Maine’s dropout students are in need of an intensive program offering them a non-traditional approach to a high school diploma that is significantly different from the traditional high school programs where they were unsuccessful. 

 

The Program

This program has been developed around the four key research-based needs of this population: 

  • Curriculum that is active and personally meaningful; 

  • Personal connection with a caring adult; 

  • Literacy and numeracy support; 

  • A flexible schedule to meet personal needs. 
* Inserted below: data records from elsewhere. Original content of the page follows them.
-- ==== Sys2Proof/Laws/Table.lean ====
section
/-! SUPPORT. The laws of sparse tables: what a read after a write gives, and that every table operation keeps the canonical
form. The reads hold of any table, in canonical form or not. -/

namespace Sys2Proof.Tab

variable {α : Type}

theorem get_insert_same (dflt : α) (k : Nat) (v : α) (t : Tab α) : get dflt (insert k v t) k = v := by
  induction t with
  | nil => simp [insert, get]
  | cons e rest ih => grind [insert, get]

theorem get_insert_other (dflt : α) {k j : Nat} (v : α) (t : Tab α) (h : j ≠ k) :
    get dflt (insert k v t) j = get dflt t j := by
  induction t with
  | nil => simp [insert, get, Ne.symm h]
  | cons e rest ih => grind [insert, get]

theorem get_erase_same (dflt : α) (k : Nat) (t : Tab α) : get dflt (erase k t) k = dflt := by
  induction t with
  | nil => simp [erase, get]
  | cons e rest ih => grind [erase, get]

theorem get_erase_other (dflt : α) {k j : Nat} (t : Tab α) (h : j ≠ k) : get dflt (erase k t) j = get dflt t j := by
  induction t with
  | nil => simp [erase, get]
  | cons e rest ih => grind [erase, get]

variable [DecidableEq α]

/-- A read of the written key gives the written value. -/
@[simp] theorem get_put_same (dflt : α) (k : Nat) (v : α) (t : Tab α) : get dflt (put dflt t k v) k = v := by
  unfold put; split
  · rw [get_erase_same]; simp_all
  · exact get_insert_same ..

/-- A write leaves every other key alone. -/
theorem get_put_other (dflt : α) {k j : Nat} (v : α) (t : Tab α) (h : j ≠ k) :
    get dflt (put dflt t k v) j = get dflt t j := by
  unfold put; split
  · exact get_erase_other _ _ h
  · exact get_insert_other _ _ _ h

theorem get_put (dflt : α) (k j : Nat) (v : α) (t : Tab α) :
    get dflt (put dflt t k v) j = if j = k then v else get dflt t j := by
  split
  · subst j; exact get_put_same ..
  · exact get_put_other _ _ _ ‹_›

/-! ## The canonical form -/

theorem wfFrom_mono (dflt : α) {lo lo' : Nat} (h : lo' ≤ lo) : ∀ t : Tab α, wfFrom dflt lo t = true → wfFrom dflt lo' t = true
  | [] => by simp [wfFrom]
  | (k, v) :: rest => by
    simp only [wfFrom, Bool.and_eq_true, decide_eq_true_eq]
    exact fun ⟨⟨hk, hv⟩, hr⟩ => ⟨⟨by omega, hv⟩, hr⟩

/-- The entries that satisfy a test keep the form. -/
theorem wfFrom_filter (dflt : α) (p : Nat × α → Bool) (t : Tab α) :
    ∀ lo, wfFrom dflt lo t = true → wfFrom dflt lo (t.filter p) = true := by
  induction t with
  | nil => simp [wfFrom]
  | cons e rest ih =>
    intro lo h
    simp only [wfFrom, Bool.and_eq_true, decide_eq_true_eq] at h
    by_cases hp : p e = true
    · simp only [List.filter_cons_of_pos hp, wfFrom, Bool.and_eq_true, decide_eq_true_eq]
      exact ⟨h.1, ih _ h.2⟩
    · simp only [List.filter_cons_of_neg hp]
      exact wfFrom_mono dflt (by omega) _ (ih _ h.2)

theorem wfFrom_insert (dflt : α) (k : Nat) (v : α) (hv : v ≠ dflt) (t : Tab α) :
    ∀ lo, lo ≤ k → wfFrom dflt lo t = true → wfFrom dflt lo (insert k v t) = true := by
  induction t with
  | nil => intro lo hlo _; simp [insert, wfFrom, hlo, hv]
  | cons e rest ih =>
    intro lo hlo h
    simp only [wfFrom, Bool.and_eq_true, decide_eq_true_eq] at h
    simp only [insert]
    split
    · subst k; simp [wfFrom, h, hv]
    · split
      · simp only [wfFrom, Bool.and_eq_true, decide_eq_true_eq]; exact ⟨⟨hlo, hv⟩, ⟨by omega, h.1.2⟩, h.2⟩
      · simp only [wfFrom, Bool.and_eq_true, decide_eq_true_eq]; exact ⟨h.1, ih _ (by omega) h.2⟩

/-- A filtered table keeps the form. -/
theorem wf_filter (dflt : α) (p : Nat × α → Bool) {t : Tab α} (h : wf dflt t = true) : wf dflt (t.filter p) = true :=
  wfFrom_filter dflt p t 0 h

/-- A write keeps the form. -/
theorem wf_put (dflt : α) (k : Nat) (v : α) {t : Tab α} (h : wf dflt t = true) : wf dflt (put dflt t k v) = true := by
  unfold put; split
  · exact wf_filter dflt _ h
  · exact wfFrom_insert dflt k v ‹_› t 0 (Nat.zero_le k) h

/-- Many writes keep the form. -/
theorem wf_putAll (dflt : α) (ws : List (Nat × α)) : ∀ {t : Tab α}, wf dflt t = true → wf dflt (putAll dflt t ws) = true := by
  induction ws with
  | nil => intro t h; exact h
  | cons w ws ih => intro t h; exact ih (wf_put dflt w.1 w.2 h)

end Sys2Proof.Tab
end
Recognizing the importance of multiple pathways to graduation and the diverse needs of our customers, the learners, the mission of Maine’s virtual project-based high school for at-risk and dropout youth is to provide an additional, rigorous, standards-based path to graduation where students do the following:

  • Graduate at a high rate

  • Choose to participate at a high level

  • Accrue credit for learning at a timely pace

  • Develop the basic skills they need to be successful

  • Prepare for life outside of school

To accomplish those goals, this year-round school will be composed of these key components:

  • High-interest, student-designed projects, correlated to state standard and proactive project process management

  • Supported by an online curriculum

  • Focus on strong relationships

  • Individualized basic skills support

  • Flexible schedule

  • Learning managed via data-driven systems

Students work to achieve their learning goals, as set out in their learning plans, largely through proposing and implementing standards-aligned, community-based projects of their own design. On-demand online curricular resources to insure students master the necessary background knowledge for a project support this real world learning. Students work at their own pace, on their own schedule, in regular consultation with the Learning Coach. Students who need it, receive intensive basic skills instruction, providing them the literacy & numeracy skills necessary to be independent learners.

One of the direct points of collaboration between UMF, McMEL, MICDL, Auburn School Department, and other program partners includes the ongoing conversations around creating a UMF graduate course on teaching within a virtual project-based high school.  Not only would the course focus on the key topics of needs of at-risk and dropout youth, project-based learning, and learning progress management, but would be offered using approaches and tools which mirror the approaches and tools used on our virtual high school program (student-designed projects, strong relationship focus, standards-based credit, etc.).